I think an optimal system is resources are no issue is to have an app that allows the teacher to ask every student in attendance questions.
It creates makes the teaching process more interactive and it also requires attendance.
What resources would be required for this?
On what platform? As I commented on another reply, many of our student attendees come from poor districts so I don't want to assume every student has a smartphone.
The cheapest android phone I can find seems to be sold for 32.17$ (Rs. 1,999) in India (http://gadgets.ndtv.com/mobiles/news/jivi-launches-cheapest-android-based-smartphone-in-india-at-rs-1999-594264).
Likely Android and IOS.
The cheapest android phone you can find is used, a few years old, and your neighbour is selling it for 5 euros...
I wouldn't know where to buy 100 phones for 5€ each.
The Amazon reviews suggest that it's a really terrible phone.
(It's also worth noting that in many cases most of the cost of owning a smartphone isn't in the nominal price of the device but in what you pay for network service.
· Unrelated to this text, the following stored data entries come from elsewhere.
-- ==== Sys2Proof/Machine/Contexts.lean ====
section
/-! DEFINITION. Contexts and eclosion (chapter 12): what Seal, Broadcast, Commit and Open write, Cocoon, aborts, REPLACE and
release. -/

namespace Sys2Proof.Machine

-- Broadcast (R300, R305, Table 12-3).

/-- Common sections less those that a replica's own of the same TYPE, TARGET and ADDR replace (R300). -/
def commonLess (own : List SiteDecl) (a : SiteDecl) : SiteDecl :=
  let like := own.filter (fun b : SiteDecl => b.vsite == a.vsite && b.addr == a.addr)
  let prog := like.any (fun b => b.hasProgram)
  let gen := like.any (fun b => !b.wins.isEmpty || !b.gills.isEmpty)
  { a with
    program := if prog then [] else a.program
    hasProgram := a.hasProgram && !prog
    keys := if like.any (fun b => !b.keys.isEmpty) then [] else a.keys
    wins := if gen then [] else a.wins
    gills := if gen then [] else a.gills
    params := if like.any (fun b => !b.params.isEmpty) then [] else a.params
    weights := if like.any (fun b => !b.weights.isEmpty) then [] else a.weights
    regions := a.regions.filter (fun r => !own.any (fun b : SiteDecl => b.vsite == a.vsite && b.regions.any (fun q => q.first == r.first)))
    tnode := if like.any (fun b => !b.tnode.isEmpty) then [] else a.tnode
    vtab := if like.any (fun b => b.vtab.isSome) then none else a.vtab }

/-- What an image writes to one virtual site at a replica count: the common sections that stay, then the replica's own. -/
def siteContent (m : Image) (n v : Nat) : List SiteDecl :=
  let ds := m.decl.sites.filter (fun d => (siteTargets m n d).contains v)
  let own := ds.filter (fun d => d.replica != 255)
  (ds.filter (fun d => d.replica == 255)).map (commonLess own) ++ own

/-- Words written at rising addresses of a unit memory. -/
def Unit.putWords (u : Unit) (sel first : Nat) (ws : List B64) : Unit :=
  { u with mem := (ws.zipIdx).foldl (fun m p => Tab.set m (memAt sel (first + p.2)) p.1) u.mem }

def Unit.putWide (u : Unit) (sel first : Nat) (ws : List (BitVec 256)) : Unit :=
  (ws.zipIdx).foldl (fun u p => u.setWide sel (first + p.2) p.1) u

/-- Entries written at rising numbers of a table. -/
def putAll {α : Type} (t : List (Nat × α)) (first : Nat) (l : List α) : List (Nat × α) :=
  (l.zipIdx).foldl (fun t p => Tab.set t (first + p.2) p.1) t

/-- The 8-byte words of a node memory section. -/
def nodeWords (b : Bytes) : List B64 := (List.range ((b.length + 7) / 8)).map (fun i => BitVec.ofNat 64 (fieldLe b (8 * i) 8))

/-- A site of the region receives sections at their word address: 32-byte words in the weight buffer and the node memory (log 9). Words
that no section names keep their values (R305). -/
def Unit.part (u : Unit) (d : SiteDecl) : Unit :=
  let told := (if d.wins.isEmpty && d.gills.isEmpty then [] else [2]) ++ (if d.params.isEmpty then [] else [3]) ++ (if d.vtab.isNone then [] else [7])
  let u := { u with mem := Tab.drop (fun i => told.contains (i / 2 ^ 24)) u.mem }
  let u := (((u.putWords 0 d.addr d.program).putWords 1 d.addr d.keys).putWide 4 d.addr d.weights).putWords 6 (4 * d.addr) (nodeWords d.tnode)
  let data := d.regions.filter (fun r => r.init)
  let u := data.foldl (fun u r => u.putWide 5 r.first r.data) u
  let ready := (data.filter (fun r => r.kind == 2)).flatMap (fun r => (List.range r.words).map (fun i => r.first + i))
  { u with
    hasProg := u.hasProg || d.hasProgram
    endW := if d.hasProgram then d.endW else u.endW, restart := if d.hasProgram then d.restart else u.restart
    wins := putAll u.wins 0 d.wins, gills := putAll u.gills 0 d.gills, params := putAll u.params d.addr d.params
    vtab := d.vtab.getD u.vtab
    regions := u.regions ++ d.regions.map (fun r : RegionDecl => (r.first, r.words, r.kind, r.bank)), written := u.written ++ ready
    zeroed := u.zeroed.filter (fun w => !data.any (fun r => decide (r.first ≤ w) && decide (w < r.first + r.data.length)))
    qbound := if d.qbound.isEmpty then u.qbound else putAll [] 0 d.qbound
    laneBound := if d.laneBound.isEmpty then u.laneBound else putAll [] 0 d.laneBound
    satLimit := d.satLimit.getD u.satLimit, codeW := u.codeW ++ d.codeW
    curStream := if d.stream = 0 then u.curStream else d.stream
    credits := u.credits ++ d.exchange.map (fun l => (l, 40)) }

/-- A site of the region is the context's, with what the sections of its image give it; `stream` takes a stream slot to its stream. -/
def Unit.write (u : Unit) (o : Nat) (stream : Nat → Nat) (ds : List SiteDecl) : Unit :=
  let v := ds.foldl Unit.part
    { u with inCtx := true, owner := o, hasProg := false, curStream := 0, regions := [], written := [], qbound := [], laneBound := []
             satLimit := 4294967295, codeW := [], credits := [], gillTop := [], eofSeen := [] }
  { v with curStream := stream v.curStream }

/-- The stream id bound to a stream slot of a context. -/
def State.slotStream (s : State) (o ix : Nat) : Nat :=
  ((s.ctxStreams o).find? (fun st => (s.strm st).slotIx == ix)).getD 0

/-- The stream ids of a context by stream slot. -/
def State.slotStreams (s : State) (o n : Nat) : List Nat := (List.range n).map (fun i => s.slotStream o i)

/-- The Broadcast phase: every section to its site. -/
def State.broadcast (s : State) (o : Nat) (p : Placement) : State :=
  { s with units := p.map.foldl (fun t e =>
      Tab.set t e.2 ((Tab.get {} t e.2).write o (s.slotStream o) (siteContent p.image p.replicas e.1))) s.units }

-- Commit.

/-- The gates and slot entries of a placement are a context's. -/
def State.layOut (s : State) (o : Nat) (p : Placement) : State :=
  let s := s.clearSlots o
  let s := { s with routers := p.entries.foldl (fun t (e : Nat × Nat × Nat × B16) =>
      let r : Router := Tab.get {} t e.1
      Tab.set t e.1 { r with slots := Tab.set r.slots (e.2.1 * 64 + e.2.2.1) e.2.2.2 }) s.routers }
  let s := { s with gates := Tab.mapVals (fun g : Gate => if g.owner == some o then { g with owner := none, source := none } else g) s.gates }
  { s with gates := p.gates.foldl (fun t g =>
      let x : Gate := Tab.get {} t g
      Tab.set t g { x with owner := some o, source := (p.gateLanes.find? (fun e : Nat × Nat × Nat => e.1 == g)).map (fun e => e.2) }) s.gates }

/-- The origins of a context's streams and ports belong to its group (R136, R361); a store P-unit's origin goes with the first
context that replays through it. What an origin requests stands (R138, R307). -/
def State.setOrigins (s : State) (o : Nat) : State :=
  let s := { s with origins := Tab.mapVals (fun x : Origin => if x.group == o then { x with en := false } else x) s.origins }
  let own := fun (s : State) i => s.modOrigin i (fun x => { x with group := o, en := true })
  let sts := s.ctxStreams o
  let s := sts.foldl (fun s st => own (own s (outOrigin st)) (replayOrigin st)) s
  let s := (sts.filter (fun st => (s.strm st).source == 1)).foldl (fun s st =>
    if (s.origin (storeField st)).en then s else own s (storeField st)) s
  (Tab.keys s.yports (fun y => y.owner == some o)).foldl (fun s p => own s (yOrigin p)) s

/-- A variant that declares no models or entity tables leaves the context's in place (R305; log 30). -/
def keepModels (old new : Image) : Image :=
  { new with decl := { new.decl with
      models := if new.decl.models.isEmpty then old.decl.models else new.decl.models
      entities := if new.decl.entities.isEmpty then old.decl.entities else new.decl.entities
      statsUnits := if new.decl.models.isEmpty then old.decl.statsUnits else new.decl.statsUnits } }

/-- Seal, Broadcast and Commit of an eclosion that has the broadcast port (Table 12-8; log 14). -/
def State.seal (s : State) (o : Nat) (c : Ctx) (e : Eclosion) : State :=
  let s := s.maskGroup o
  let s := { s with units := Tab.upd {} (fun u : Unit => { u with lanes := [], pipe := [], hold := [] }) s.units c.region }
  let s := { s with gates := Tab.mapVals (fun g : Gate => if g.owner == some o then { g with q := [], freed := 0, hold := false } else g) s.gates }
  let s := s.setEpoch o (s.epoch o + 1)
  let s := s.log .eclosionStart 16 c.fn o (packBits [(8, e.place.slot), (8, (s.epoch o).toNat), (8, e.kind)])
  let p := if 2 ≤ e.kind then { e.place with image := keepModels c.place.image e.place.image } else e.place
  let fresh := e.kind < 2 || !e.place.image.decl.models.isEmpty
  let s := (s.broadcast o p).layOut o p
  let s := s.setCtx o (some { c with
    state := .eclosing, ecl := some { e with started := true, place := p }, place := p, trims := [], bindEpoch := c.bindEpoch + 1
    models := if fresh then Tab.mapVals (fun m : ModelSt => { running := m.running }) c.models else c.models, ueFault := [] })
  let s := { s with streams := Tab.upd {} (fun x : Strm => { x with frameTrims := [] }) s.streams (s.ctxStreams o) }
  let s := if fresh then { s with units := Tab.upd {} (fun u : Unit =>
      { u with bankC := u.bankC.map (fun b : Bank => { b with readers := [] }) }) s.units c.region } else s
  s.setOrigins o

-- Stream binding (R303).

/-- A context's streams are unbound. -/
def State.unbindStreams (s : State) (o : Nat) : State :=
  { s with streams := Tab.mapVals (fun x : Strm => if x.ctx == some o then { x with ctx := none, frozen := false } else x) s.streams }

/-- Streams are bound to a context by its bind entries, one for each stream slot. -/
def State.bindStreams (s : State) (o : Nat) (bs : List Bind) : State :=
  (bs.zipIdx).foldl (fun s p => s.modStrm p.1.stream.toNat (fun x =>
    { x with ctx := some o, slotIx := p.2, source := p.1.source.toNat, route := p.1.route.toNat, routeIx := p.1.routeIndex.toNat
             paceFrame := 0, paceLine := 0, fetchFrame := 0, fetchLine := 0, prefetch := [] })) s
If you buy that smartphone, how much more do you have to pay to make it actually connect to the internet?)
I think most universities do have WLan in which devices can login.
On Amazon.com there LG Realm for 40$ and Kyocera Event for 30$. The LG Realm has 4.4 out of 5 stars average on Amazon.
Unless you treat that smartphone as not a phone, but a tiny computer. Wi-Fi is free, usually.